Re: Which one is the gain resistor ?
« Reply #8 on: December 04, 2011, 09:06:43 AM »
There's no voltage gain on a transistor emitter follower, so that leaves the opamp for gain. The gain of an inverting opamp stage is 1 + (Rfeedback/Rinput) (I think). That means the gain is set by the complex resistance networks in the tone stack and varies by frequency. That would take some working out to determine what the gain is, but I think you can adjust it by sticking a pot in the feedback line from the opamp output to the tonestack. Use lugs 1&2 to set up a variable resistor and see what happens. Start with a 100k pot.
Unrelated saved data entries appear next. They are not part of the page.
-- ==== Sys2Proof/Machine/Ops.lean ====
section
/-! DEFINITION. The shared operations: the register window (spec/20_memory.md R51 to R60), raising a usage error
(spec/60_exceptions.md R182), accepting and completing a command (spec/41_commands.md R140, R141), and reset
(spec/70_reset_and_hazards.md R210). -/
namespace Sys2Proof.Machine

/-- The registers of the window (R51). -/
inductive Reg where
  | cmd
  | dataIn
  | status
  | errCause
  | countLo
  | countHi
  | errCmd
  | reserved
  | digest (i : Fin 8)
  deriving DecidableEq, Repr

/-- The offset of a register (R51). -/
def Reg.offset : Reg → BitVec 6
  | .cmd => 0x00#6
  | .dataIn => 0x04#6
  | .status => 0x08#6
  | .errCause => 0x0C#6
  | .countLo => 0x10#6
  | .countHi => 0x14#6
  | .errCmd => 0x18#6
  | .reserved => 0x1C#6
  | .digest i => BitVec.ofNat 6 (0x20 + 4 * i.val)

/-- The register at an offset that is a multiple of 4 (R51). -/
def regAtWord (k : Nat) : Reg :=
  match k with
  | 0 => .cmd
  | 1 => .dataIn
  | 2 => .status
  | 3 => .errCause
  | 4 => .countLo
  | 5 => .countHi
  | 6 => .errCmd
  | 7 => .reserved
  | k => .digest (Fin.ofNat 8 (k - 8))

/-- The register an access is answered by: only a 32-bit access at a multiple of 4 has one (R52). -/
def regAt (off : BitVec 6) (width : Nat) : Option Reg :=
  if width = 4 ∧ off.toNat % 4 = 0 then some (regAtWord (off.toNat / 4)) else none

/-- The offset at which an absolute address falls in the window, if it does (R50, R74; log 2). -/
def windowOffset (addr : Nat) : Option (BitVec 6) :=
  if Config.engineBase ≤ addr ∧ addr < Config.engineBase + 64 then some (BitVec.ofNat 6 (addr - Config.engineBase))
  else none

/-- `DIGESTi`: `H[i]` in FINALIZED, else 0 (R58). -/
def State.digest (s : State) (i : Nat) : Word :=
  match s.life with
  | .idle => 0#32
  | .active => 0#32
  | .finalized => nth s.h i

/-- Digest byte `k`: `DIGEST(k div 4)[31 - 8·(k mod 4) : 24 - 8·(k mod 4)]` (R58). -/
def State.digestByte (s : State) (k : Nat) : Byte := wordByte (s.digest (k / 4)) (k % 4)

/-- What a 32-bit read of a register returns; no read changes anything (R53 to R61). -/
def State.readReg (s : State) (r : Reg) : Word :=
  match r with
  | .cmd => 0#32
  | .dataIn => s.dataIn
  | .status => s.status
  | .errCause => s.errCause
  | .countLo => s.count.setWidth 32
  | .countHi => (s.count >>> 32).setWidth 32
  | .errCmd => s.errCmd
  | .reserved => 0#32
  | .digest i => s.digest i.val

/-- A CMD write by master `k` is offered (R140); it is held until it is accepted (R62, R220). -/
def State.offer (s : State) (k : Nat) (w : Word) : State := { s with held := s.held ++ [⟨k, w⟩] }

/-- A 32-bit write of a register: CMD offers a command, DATA_IN stores, every other write is ignored (R53, R54, R60). While
the reset input is asserted every write is, since the state keeps its reset values then (70_reset_and_hazards.md R210;
log 9). -/
def State.writeReg (s : State) (k : Nat) (r : Reg) (v : Word) : State :=
  if s.inReset then s
  else match r with
  | .cmd => s.offer k v
  | .dataIn => { s with dataIn := v }
  | .status => s
  | .errCause => s
  | .countLo => s
  | .countHi => s
  | .errCmd => s
  | .reserved => s
  | .digest _ => s

/-- `raise UsageError(cause, w)`: the record keeps the first error, and the command is discarded (R182). -/
def State.usageError (s : State) (cause : Cause) (w : Word) : State :=
  { s with
    cause := if s.err then s.cause else cause
    errCmd := if s.err then s.errCmd else w
    err := true }

/-- The command becomes pending with its captured bytes, and the sequencer starts on it (R62, R30). -/
def State.accept (s : State) (i : Instr) : State :=
  { s with
    pending := some ⟨i, capture i s.dataIn⟩
    seq := s.seq.start i (capture i s.dataIn) s.h s.count s.buf }

/-- `pending` is emptied and the sequencer is idle again (R141). -/
def State.retire (s : State) : State := { s with pending := none, seq := { s.seq with phase := .idle } }

/-- The sequencer is run to DONE inside the pending command (R141). -/
def State.runSequencer (s : State) : State := { s with seq := s.seq.run }

/-- A command at its next moment (R140): accepted when nothing is pending, completed when it is the pending command;
while another command is pending its write is held and nothing of it happens (R220; log 11). -/
def State.atMoment (s : State) (i : Instr) (accepted completed : State → State) : State :=
  match s.pending with
  | none => accepted s
  | some p => if p.cmd = i then completed s else s

/-- The acceptance of a command that is legal in ACTIVE only (R62). The recorded word is the command's own (log 14). -/
def State.acceptInActive (s : State) (i : Instr) (cause : Cause) : State :=
  if s.life = .active then s.accept i else s.usageError cause (encode i)

/-- The completion of an absorb: H, count and the buffer take the values of the absorb path at once (10_state.md R31). -/
def State.commitAbsorb (s : State) : State :=
  let s := s.runSequencer
  { s with h := s.seq.workH, count := s.seq.workCount, buf := s.seq.workBuf }.retire

/-- The reset input goes to `level`, and every piece of engine state takes its value of R35: the pending command is
discarded and the held writes are aborted; the masters are not part of the engine (R210; log 9). -/
def State.resetEngine (s : State) (level : Bool) : State :=
  { State.reset with inReset := level, masters := s.masters, wait := s.wait, turn := s.turn }

end Sys2Proof.Machine
end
Disclaimer: I have not tried this before, so this is purely theoretical advice. Worth a try though, I think.
"Electrons go where I tell them to go." - wavley

DavenPaget

Re: Which one is the gain resistor ?
« Reply #9 on: December 04, 2011, 09:08:30 AM »
There's no voltage gain on a transistor emitter follower, so that leaves the opamp for gain. The gain of an inverting opamp stage is 1 + (Rfeedback/Rinput) (I think). That means the gain is set by the complex resistance networks in the tone stack and varies by frequency. That would take some working out to determine what the gain is, but I think you can adjust it by sticking a pot in the feedback line from the opamp output to the tonestack. Use lugs 1&2 to set up a variable resistor and see what happens. Start with a 100k pot.

Disclaimer: I have not tried this before, so this is purely theoretical advice. Worth a try though, I think.
Alright ! Will try it soon .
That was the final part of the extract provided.